■ Supplied information:
-- ==== Sys2Proof/Machine/Feed.lean ====
section
/-! DEFINITION. What the pair exchanges while it runs: the mirrored journal (R189, R292, R508), checkpoints (R295), the ledger
feed (R297), cross-heal (R90, R91, R298), drives (R290), parts and triggers of takes (R282, R294), and the refusal NAK (R311). -/

namespace Sys2Proof.Machine
open Sys2Proof

/-! ## The mirrored journal (R292, R508) -/

/-- The verdict on a claim of the partner (R508): a head that has claimed the same period itself refuses it as head A, and
abandons its own as head B. -/
def judgeClaim (r : JRec) (d : Dev) : Dev :=
  let own := d.vault.claims.find? (fun c => c.layout == r.layout && c.period == r.subject && c.headB == d.glb.headB)
  match own, d.glb.headB with
  | some _, false =>
    tangoSend 0 (.claimVerdict r.layout r.subject r.jseq true)
      (onTango (fun t => { t with refused := t.refused ++ [(r.layout, r.subject, r.jseq)] }) d)
  | o, _ =>
    let d1 := onVault (fun v => { v with claims := v.claims.filter (fun c => !(c.layout == r.layout && c.period == r.subject)) }) d
    let d2 := tangoSend 0 (.claimVerdict r.layout r.subject r.jseq false) (applyRec r d1)
    match o, d.layout r.layout with
    | some _, some l => claimPeriod l d2
    | _, _ => d2

/-- A DURABLE of the partner makes the stripes that it freed free (R177, R235): its claim of a period none of whose stripes is in use any
more goes. What it had in use and freed is as its newest checkpoint says (R295; DEDUCED, notes/assumptions/65.md). -/
def partnerFrees (d : Dev) : Dev :=
  match d.newestCkpt with
  | none => d
  | some c =>
    let theirs (e : Nat × Nat) : Bool := d.vault.claims.any (fun k => k.headB != d.glb.headB && k.layout == e.1 && k.period == e.2 / 256)
    let gone := c.freed.filter theirs
    let left := (d.vault.inUse ++ c.inUse).filter (fun e => !gone.contains e)
    onVault (fun v => { v with
      inUse := v.inUse.filter (fun e => !gone.contains e)
      claims := v.claims.filter (fun k => !(k.headB != d.glb.headB && gone.any (fun e => e.1 == k.layout && e.2 / 256 == k.period) &&
        !left.any (fun e => e.1 == k.layout && e.2 / 256 == k.period))) }) d

/-- An entry that the partner has retired commits here at once where it belongs to a part whose chain this head keeps (R163; DEDUCED,
notes/assumptions/69.md). -/
def commitShared (o : OpenRec) (d : Dev) : Dev :=
  match d.take o.volume o.takeId with
  | some t => if ((t.part (partOfRec t o)).map (fun p => p.own && p.reg.isSome)).getD false then commitRec o d else d
  | none => d

/-- MIRROR_REC (R292): placed and acknowledged in jseq order; one with a bad CRC or after a gap is not. A DURABLE discards what
is no longer live (R191). -/
def mirrorRec (r : JRec) (st : Option GState) (crcOk : Bool) (d : Dev) : Dev :=
  if !crcOk || !(d.tango.resync || r.jseq == next64 d.tango.placed) then d
  else
    let live (j : Nat) : Bool := match r.body with
      | .durable k => upTo64 k j
      | _ => true
    let d1 := onTango (fun t => { t with
      mirror := (t.mirror ++ [r]).filter (fun x => live x.jseq)
      mirrorSt := (t.mirrorSt ++ (st.map (fun s => (r.jseq, s))).toList).filter (fun x => live x.1)
      placed := r.jseq, resync := false }) d
    let d2 := tangoSend 2 (.mirrorAck r.jseq) { d1 with ih := { d1.ih with mirrorPlaced := d1.ih.mirrorPlaced + 1 } }
    match r.body with
    | .periodClaim => judgeClaim r d2
    | .durable _ => relabel (partnerFrees d2)
    | .stripeRetire j => each commitShared ((openRecs d2.tango.mirror d2.tango.mirrorSt).filter (fun o => o.jr.jseq == j)) d2
    | _ => d2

■ What is being asked: In the listing above, find the line with "let left := (d.vault.inUse" and the line with "def mirrorRec (r", then print exactly those lines and every line between them.

■ Completed task:
    let left := (d.vault.inUse ++ c.inUse).filter (fun e => !gone.contains e)
    onVault (fun v => { v with
      inUse := v.inUse.filter (fun e => !gone.contains e)
      claims := v.claims.filter (fun k => !(k.headB != d.glb.headB && gone.any (fun e => e.1 == k.layout && e.2 / 256 == k.period) &&
        !left.any (fun e => e.1 == k.layout && e.2 / 256 == k.period))) }) d

/-- An entry that the partner has retired commits here at once where it belongs to a part whose chain this head keeps (R163; DEDUCED,
notes/assumptions/69.md). -/
def commitShared (o : OpenRec) (d : Dev) : Dev :=
  match d.take o.volume o.takeId with
  | some t => if ((t.part (partOfRec t o)).map (fun p => p.own && p.reg.isSome)).getD false then commitRec o d else d
  | none => d

/-- MIRROR_REC (R292): placed and acknowledged in jseq order; one with a bad CRC or after a gap is not. A DURABLE discards what
is no longer live (R191). -/
def mirrorRec (r : JRec) (st : Option GState) (crcOk : Bool) (d : Dev) : Dev :=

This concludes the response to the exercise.